◆ **Records from a dataset**
-- ==== Sys2Proof/Machine/Weir.lean ====
section
/-! DEFINITION. The Weir and Sluice operations from fabric ports (R229 to R241), signals from other engines (R243 to R249),
their deadlines, holds and tags, and the debug window (R254). -/

namespace Sys2Proof.Machine

/-! ## From a fabric port -/

/-- A class-0 Op flit taken in at a fabric port: counted, its credit returned, then carried out (R359, R379). (DEDUCED, log entry 25) -/
def fabricOp (s : State) (fb : Nat) (k : State → State) : State :=
  if !fbLive (fbOf s fb) || !lockedOn s (24 + fb / 4) then s else k (telInc (fbCredit s fb 0 1) (telFab fb 1))

/-- The last signaller that a local agent is (R254). -/
def agentSig (s : State) (op : OpBody) : LastSig := { kind := 1, eng := s.cfg.memberid, agent := opAgent op }

/-- A Weir operation by its owner, else the refusal of R230. (DEDUCED, log entry 32) -/
def weirOp (s : State) (fb : Nat) (tenant : BitVec 6) (op : OpBody) (opc : Byte) (k : State → Nat → State) : State :=
  fabricOp s fb fun s =>
    let w := (opObj op).toNat
    if ownsWeir s tenant w then k s w else answer s fb tenant op opc [] stNotOwner 0 0

/-- The COMPLETE of a Weir operation with the Weir's value (R236). -/
def weirAnswer (s : State) (fb : Nat) (tenant : BitVec 6) (op : OpBody) (opc : Byte) (w : Nat) (status : W16) : State :=
  answer s fb tenant op opc (weirOf s w).holds status (weirOf s w).val 0

/-- SIGNAL (R236): N of 0 changes nothing; a sum past the top is refused; else the value rises, the COMPLETE carries it, and
the wake rule runs. -/
def execSignal (fb : Fin 16) (tenant : BitVec 6) (op : OpBody) (s : State) : Result :=
  running s fun s => weirOp s fb tenant op opcSignal fun s w =>
    if opN op = 0 then weirAnswer s fb tenant op opcSignal w 0
    else if overflows s w (opN op) then weirAnswer s fb tenant op opcSignal w stWeirOverflow
    else
      let s := setVal s w ((weirOf s w).val + opN op) (agentSig s op)
      wake (weirAnswer s fb tenant op opcSignal w 0) w

/-- A waiter from an operation body (R231, R241); N is a field of Weir operations only (R234). -/
def waiterFrom (s : State) (fb : Nat) (tenant : BitVec 6) (op : OpBody) (opc : Byte) : Waiter :=
  { agent := opAgent op, tag := opTag op, fb := fb, tenant := tenant, n := if opc = opcWait then opN op else 0, opc := opc,
    deadline := deadlineOf s (opTmo op) }

/-- WAIT (R236, R237): never past a queued waiter. -/
def execWait (fb : Fin 16) (tenant : BitVec 6) (op : OpBody) (s : State) : Result :=
  running s fun s => weirOp s fb tenant op opcWait fun s w =>
    let x := weirOf s w
    if opN op = 0 then weirAnswer s fb tenant op opcWait w 0
    else if x.queue.isEmpty ∧ (opN op).toNat ≤ x.val.toNat then
      weirAnswer (setWeir s w { x with val := x.val - opN op }) fb tenant op opcWait w 0
    else if !waiterRoom s tenant then weirAnswer s fb tenant op opcWait w stWBusy
    else setWeir s w { x with queue := x.queue ++ [waiterFrom s fb tenant op opcWait] }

◆ **Task to carry out**
Only the lines above that include the word "COMPLETE" belong in the answer; copy each one.

◆ **Answer to the exercise**
/-- The COMPLETE of a Weir operation with the Weir's value (R236). -/
/-- SIGNAL (R236): N of 0 changes nothing; a sum past the top is refused; else the value rises, the COMPLETE carries it, and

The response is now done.